When he was running King.com, Mr Rowland says "it wasn't that the games were necessarily all that interesting, what was exciting was the competition and the high scores".
"We can make exciting games about mathematics and kids will want to play them," he adds.
In Scotland, Mangahigh has been trialled for three months in 10 secondaries by Learning and Teaching Scotland (LTS).
Ultimately 14 teachers in seven schools gave feedback about the trial's success. Ten felt their pupils really liked Mangahigh; the remainder felt they liked it a bit - none said that their pupils didn't like it or really disliked it. Most of the teachers agreed that use of the site resulted in pupils doing more calculations than usual and being more engaged.
The response from the 290 pupils who took part in the survey was more mixed. Over two-thirds said they wanted to learn more maths to do better in the games, but the remaining 32 per cent said the games didn't spur them on to learn more; 80 per cent said they liked them, but a fifth were unmoved.
However, when asked if they would enjoy maths more if they could use Mangahigh, 93 per cent of pupils said they probably or definitely would. And when they sat tests based on the mathematical concepts they had covered in the games, they did 13 per cent better than before.
Julie Arrol, a probationer maths teacher at Mintlaw Academy in Aberdeenshire, has been using Mangahigh with S1-4 pupils since February.

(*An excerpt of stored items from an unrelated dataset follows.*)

-- ==== Sys2Proof/Machine/Bringup.lean ====
section
/-! DEFINITION. Power-up, the input and its pins (18, 19), the PCIe link, its functions and requests to them (R302 to R313, R351), and
the self-tests (R603 to R605, R608). -/

namespace Sys2Proof.Machine

/-! ## Power-up (R598 to R600, R615) -/

/-- POWER_UP (R566, R577, R598, R599, R603): steps 1 to 4. A failure of step 3 (0) or step 4 (1) stops power-up there; a loop-back of Decrid's own
buses that fails in step 2 is shown and logged, and power-up goes on. In recovery it goes no further. -/
def execPowerUp (tests : PowerUpTests) (s : State) : Res :=
  .next (if s.mgt2.power ≠ 0 then s
    else
      let s1 := { s with mgt := { s.mgt with boots := s.mgt.boots + 1, fw := s.mgt.fw.tryPending.select } }
      if s1.mgt.fw.recovery then { s1 with mgt2 := { s1.mgt2 with power := 2 } }
      else
        let s2 := { s1 with mgt := { s1.mgt with udsOpen := false }, test := { s1.test with dbusFail := tests.busFail } }
        let s3 := if tests.busFail then logEntry s2 6 0 2 decridUnit 0 none else s2
        match tests.failedStep with
        | some k =>
          let s4 := logEntry { s3 with mgt2 := { s3.mgt2 with power := 3 } } 6 4 (k.val + 3) decridUnit 0 none
          { s4 with test := { s4.test with pcieFail := k.val == 1 } }
        | none => { s3 with mgt2 := { s3.mgt2 with power := 2 } })

/-- POWER_UP_COMPLETE (steps 5 to 8 of R598, R600): once every sensor reads below 95 °C and PERST_N is deasserted. A brake that is
asserted holds the cores at SKIP 12 from the first (R620). Every register takes its reset value; RST_SELFTEST shows what the tests have found, and
the link stays as step 4 has trained it. -/
def execPowerUpComplete (failedCores failedChans : List Nat) (s : State) : Res :=
  .next (if s.mgt2.power = 2 && !s.mgt.fw.recovery && !s.mgt.fw.restarting && s.cool && !s.mgt2.perst then
      let b := s.blank
      noteChanges s (comeUp { b with
          mgt2 := { s.mgt2 with power := 1, thermTrip := false }, test := s.test
          que := { b.que with link := s.que.link, degraded := s.que.degraded, held := s.que.held } } 0 0 0 failedCores failedChans)
    else s)

/-- INPUT_OUT_OF_RANGE (R615): every supply goes off. -/
def execInputOutOfRange (s : State) : Res := .next (if s.mgt2.power = 0 then s else powerOff s)

/-! ## PERST_N and the link (R303, R351, R603, R619) -/

/-- No link. -/
def linkNone : LinkState := { rate := 0, width := 0, flit := false, sris := false }

/-- The link settles, or goes down (R303, R344, R528, R572). -/
def setLink (s : State) (l : LinkState) : State :=
  if l = s.que.link then s
  else noteChanges s (raise { s with que := { s.que with link := l } } 0x160)

/-- PERST_ASSERT (R619): the link goes down and a module reset starts, cause 3. -/
def execPerstAssert (s : State) : Res :=
  .next (let s1 := { s with mgt2 := { s.mgt2 with perst := true } }
    if s.mgt2.trayReq || s.mgt2.perst then s1 else startModuleReset (setLink s1 linkNone) 3 false)

/-- PERST_DEASSERT (R598, R619): link training begins. -/
def execPerstDeassert (s : State) : Res := .next { s with mgt2 := { s.mgt2 with perst := false } }

/-- Speed of a RATE code in GT/s, rounded down (R344, R351). -/
def rateGts (r : Nat) : Nat := match r with | 1 => 2 | 2 => 5 | 3 => 8 | 4 => 16 | 5 => 32 | 6 => 64 | _ => 0

/-- PCIE_LINK_TRAINED (R303, R351, R617): PCX_LINK_CFG decides the clocking unless it is automatic. -/
def execPcieLinkTrained (l : LinkState) (s : State) : Res :=
  .next (if s.mgt2.perst || s.mgt2.trayReq || decide (s.mgt2.power = 0) || decide (s.mgt2.power = 3) then s
    else
      let sris := if s.que.sris = 1 then false else if s.que.sris = 2 then true else l.sris
      let low := decide (l.rate.val < 6) || decide (l.width.val < 16)
      let s1 := setLink s { l with sris := sris }
      let s2 := { s1 with que := { s1.que with degraded := low && decide (l.rate.val ≠ 0), loopback := false } }
      jobPumpAll (if l.rate.val ≠ 0 && (low || s.que.loopback) then
          postEvent s2 { type := 0x0206, sev := 1, source := pcieUnit, object := pcieUnit
                         detail := detail [(16, 4, rateGts l.rate), (20, 4, l.width.val)] }
        else s2))

/-- PCIE_LOOPBACK (R603): depth 3 takes the link down. -/
def execPcieLoopback (s : State) : Res :=
  .next (let s1 := setLink s linkNone
    { s1 with que := { s1.que with loopback := true, degraded := false } })

/-! ## Functions (R307, R313) -/

/-- A function's vectors are masked again. -/
def maskAll (s : State) (f : Nat) : State :=
  { s with que := { s.que with
      unmasked := s.que.unmasked.filter (fun e => e.1 != f), msixPend := s.que.msixPend.filter (fun e => e.1 != f) } }

/-- VF_FLR (R313): a Locket reset; the VF's queues and rings are disabled, at once when no Locket reset runs for them. -/
def execVfFlr (v : SlotIx) (s : State) : Res :=
  .next (if s.pfAnswers && s.fnExists (v + 1) then
      let s1 := startLocketReset (raise (maskAll s (v + 1)) 0x161) v 0
      if (s1.slot v).state = 0 then clearLocketQueues s1 v else s1
    else s)

/-- PF_FLR (R313): the module reset. -/
def execPfFlr (s : State) : Res := .next (if s.pfAnswers then startModuleReset (raise s 0x161) 2 false else s)

/-- VF_ENABLE (R307): NumVFs is taken with a rising VF Enable. -/
def execVfEnable (enable : Bool) (numVfs : Fin 33) (s : State) : Res :=
  .next (if s.pfAnswers then
      { s with que := { s.que with vfEnable := enable, numVfs := if s.que.vfEnable && enable then s.que.numVfs else numVfs } }
    else s)

/-- The answer of a configuration or BAR4 request: 0 successful, 1 Unsupported Request, 2 Request Retry Status, 3 poisoned data. -/
def answerPcie (s : State) (status : Nat) (bytes : List (BitVec 8)) : State :=
  { s with que := { s.que with ansStatus := status, ansBytes := bytes } }

/-- The PCIe capabilities of the module, and no others (R304): neither MSI nor INTx, ATS, PRI or PASID is among them. -/
inductive Capability where
  | sriov | ari | msix | aer | tenBitTags | doe | ide | tdisp
deriving DecidableEq, Repr
def capabilities : List Capability := [.sriov, .ari, .msix, .aer, .tenBitTags, .doe, .ide, .tdisp]

/-- TotalVFs of the PF's SR-IOV capability (R307). -/
def totalVfs : Nat := 32

/-- A word of configuration space. Its layout is not stated, so a word is free but for a function's MSI-X Table Size, one less than COUNT in bits
26 to 16 of the word of its Message Control (R345), for TotalVFs in the upper half of its word and for VF Enable and VF Memory Space Enable in
bits 0 and 3 of the SR-IOV control, as the PCIe specification places them (R304, R307; PRESUMED, log 35). -/
def State.configRead (s : State) (fn reg k : Nat) : Nat :=
  let w := (Config.configWord k).toNat
  if Config.isMsixControl reg && s.msixCountOf fn != 0 then w % 2 ^ 16 + ((s.msixCountOf fn - 1) % 2 ^ 11) <<< 16 + bits w 27 5 <<< 27
  else if fn ≠ 0 then w
  else if Config.isTotalVfs reg then w % 2 ^ 16 + totalVfs <<< 16
  else if Config.isSriovControl reg then w / 16 * 16 + b2n s.que.vfEnable + 2 * bits w 1 2 + 8 * b2n s.que.vfMse
  else w

/-- A write to a register of the PF's configuration space: a change to the VFs' BARs puts locked TDIs into ERROR (R589); the SR-IOV control
takes VF Memory Space Enable (R307); a write of ones to the AER status clears what AER has logged (R322; log 35). VF Enable and NumVFs
have a command of their own. -/
def configWrite (s : State) (reg value : Nat) : State :=
  if Config.isVfBar reg then
    { s with que := { s.que with vfBars := SMap.set zeroD s.que.vfBars (Config.vfBarWord reg % 4) value } }.forAll (upto 32) tdiError
  else if Config.isSriovControl reg then { s with que := { s.que with vfMse := bit value 3 } }
  else if Config.isAerStatus reg && value != 0 then { s with que := { s.que with aer := [] } }
  else s

/-- CONFIG_REQUEST (R556, R598, R599, R607, R619, R621): Request Retry Status until the module is ready. -/
def execConfigRequest (fn : FnIx) (wr : Bool) (reg : Fin 1024) (value : BitVec 32) (s : State) : Res :=
  .next (if s.retryStatus then answerPcie s 2 []
    else if !s.fnExists fn then answerPcie s 1 []
    else if wr then answerPcie (if fn.val = 0 then configWrite s reg value.toNat else s) 0 []
    else
      let r := s.takeFree
      answerPcie r.2 0 (leBytes 4 (s.configRead fn reg r.1)))

/-! ## BAR4 (R294, R312, R351) -/

/-- The requests of an access: pieces of at most 256 bytes, each within a 256-byte block (R36). -/
def pieces (off len : Nat) : Nat → List (Nat × Nat)
  | 0 => []
  | k + 1 => if len = 0 then [] else let n := min len (256 - off % 256); (off, n) :: pieces (off + n) (len - n) k

/-- Whether the module refuses an access at a local offset (R351). -/
def State.bar4Refused (s : State) (a : Nat) : Bool :=
  match localPlace a with
  | .dram _ => s.dpaClosed (2 ^ 42 * s.trb.idModule + a)
  | .window _ _ => s.dpaClosed (2 ^ 42 * s.trb.idModule + a)
  | _ => true

/-- The request of one piece, which begins `pos` bytes into the access (R36, R312); the host's requests are of the module class. -/
def sendPiece (bid : Nat) (wr : Bool) (start : Nat) (data : List (BitVec 8)) (s : State) (p : Nat × Nat) : State :=
  let pos := p.1 - start
  let w : Sender := { src := .bar4 bid pos, source := pcieStop }
  match sendLocal s w (if wr then .write false else .read) (s.ownDpa p.1) p.2 ((data.drop pos).take p.2) with
  | (s1, none) => s1
  | (s1, some st) => bar4Answer s1 bid pos st []

/-- A host access through BAR4 from local offset `start` goes to its homes, in requests that are performed like any other's (R312). -/
def sendBar4 (s : State) (tag : Nat) (wr : Bool) (start n : Nat) (data : List (BitVec 8)) : State :=
  let ps := pieces start n 32
  let (bid, s1) := s.fresh
  let op : Bar4Op := { bid := bid, tag := tag, wr := wr, left := ps.length, got := if wr then [] else List.replicate n 0 }
  let s2 := noteGrant { s1 with que := { s1.que with bar4 := s1.que.bar4 ++ [op] } } noLocket 0 64 0x0280 (b2n wr) n
  ps.foldl (fun s p => sendPiece bid wr start data s p) s2

/-- BAR4_ACCESS (R312, R351): refused reads are Unsupported Requests, refused writes are discarded. -/
def execBar4Access (off : BitVec 34) (wr : Bool) (len : Nat) (data : List (BitVec 8)) (tag : BitVec 10) (s : State) : Res :=
  let n := min 4096 (if wr then data.length else len)
  let start := s.que.bar4Base + off.toNat
  .next (if !s.pfAnswers || !s.linkFetches || (pieces start n 32).any (fun p => s.bar4Refused p.1) then
      (if wr then s else answerPcie { s with que := { s.que with ansTag := tag.toNat } } 1 [])
    else sendBar4 s tag.toNat wr start n data)

/-! ## Self-tests (R604, R605, R608) -/

/-- RST_SELFTEST.GO (R604). -/
def selftestGo (s : State) : State :=
  if !s.allFree || s.fnc.ctxs.any (fun e => e.2.state == 1) then { s with test := { s.test with err := true } }
  else if s.test.busy then s
  else { s with test := { s.test with busy := true } }
def execSelftestGo (s : State) : Res := .next (if s.pfAnswers then selftestGo s else s)

/-- SELFTEST_COMPLETE (R604): a failure sets its bit and is logged with KIND 6. `unit` is a unit of R13. -/
def execSelftestComplete (meshFail dbusFail : Bool) (unit : BitVec 16) (s : State) : Res :=
  .next (if s.test.busy && unitNamed unit.toNat then
      let bad := meshFail || dbusFail
      let s1 := { s with test := { s.test with
        busy := false, meshFail := meshFail, dbusFail := dbusFail, failUnit := if bad then unit.toNat else s.test.failUnit } }
      if bad then logEntry s1 6 0 (b2n meshFail + 2 * b2n dbusFail) unit.toNat 0 none else s1
    else s)

/-- MEM_BIST_CTL.GO (R605): the march leaves the channels' content undefined until they are scrubbed. -/
def memBistGo (s : State) : State :=
  let cs := bitList s.mem.bistSel.toNat 128
  let ok (c : Nat) : Bool := (s.chan c).state == 0 && !(s.chan c).retired && !(s.inPool && s.pool.chans.contains c)
  if !cs.all ok then { s with mem := { s.mem with bistErr := true } }
  else
    let s1 := s.forAll cs (fun s c => s.updChan c (fun h => { h.undefine with state := 2, bist := true, clean := false }))
    { s1 with mem := { s1.mem with bistLeft := s1.mem.bistLeft + cs.length } }
def execMemBistGo (s : State) : Res := .next (if s.pfAnswers then memBistGo s else s)

/-- MEM_BIST_CHANNEL_DONE (R559, R605): a channel that passed is scrubbed and CLEAN; one that failed is retired. -/
def execMemBistChannelDone (c : ChIx) (passed : Bool) (us : BitVec 32) (s : State) : Res :=
  .next (if (s.chan c).bist then
      let s1 := { s with mem := { s.mem with bistLeft := s.mem.bistLeft - 1 } }
      let s2 := s1.updChan c (fun h => { h with bist := false, initiator := if passed then some 3 else none })
      if passed then endScrub s2 c us.toNat
      else retire { s2 with mem := { s2.mem with bistFail := s2.mem.bistFail ||| BitVec.ofNat 128 (1 <<< c.val) } } (chanUnit c) 3
    else s)

/-- MEM_BIST_FAIL_LO and _HI: reading clears (R608). -/
def readBistFail (s : State) (high : Bool) : State × Nat :=
  let v := s.mem.bistFail.toNat
  let lo := v % 2 ^ 64
  let hi := v / 2 ^ 64
  ({ s with mem := { s.mem with bistFail := BitVec.ofNat 128 (if high then lo else hi <<< 64) } }, if high then hi else lo)
def execMemBistFailRead (high : Bool) (s : State) : Res := .next (if s.pfAnswers then (let r := readBistFail s high; answerRead r.1 r.2) else s)

end Sys2Proof.Machine
end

She turns to websites fairly regularly to help teach her subject, including mymaths.co.uk.
"It's essentially a page of sums on a screen and they can take a tutorial if they are stuck," she explains.
She also uses tutpup.com to hone her pupils' mental arithmetic skills.
But Mangahigh is different, she adds; its games are of a comparable quality to the ones pupils play at home. "The kids get quite engaged with tutpup, but after a while it becomes just the same thing over and over. Mangahigh is more similar to what they are used to playing in their own time.
"In the first week one boy spent two hours playing it at home. His dad came to parents' night very chuffed. Previously he had felt the reason his son wasn't doing well in maths was because he spent all night playing computer games."
Ice Ice Maybe is a Mangahigh game designed to get pupils used to estimating the answers to sums. If they estimate well, their penguins bounce to safety, but if they do badly, the penguins plummet into the "deadly Estim Ocean".
"Lots of kids are slow at these kinds of things and wouldn't realise that 140 is nowhere near the right answer to 46 + 37, for instance." says Ms Arrol.
Higher mathematical concepts are taught in games like Algebra Meltdown and Pyramid Panic, which covers everything from working out the area of a square through to Pythagoras's theorem and trigonometry.
"Mangahigh helps them practise things they really struggle with," concludes Ms Arrol.
Brian Clark, a development officer at the Consolarium, LTS's centre for games and learning, is also a Mangahigh convert.
"The Mangahigh team has developed a series of games for the 10-16 age group that requires the application of mathematical concepts from the first click of the `Play Now' button. It is one of the first games-based learning tools I have seen that really challenges pupils of all abilities, and, importantly, it is presented in a modern, accessible and Flash-based format."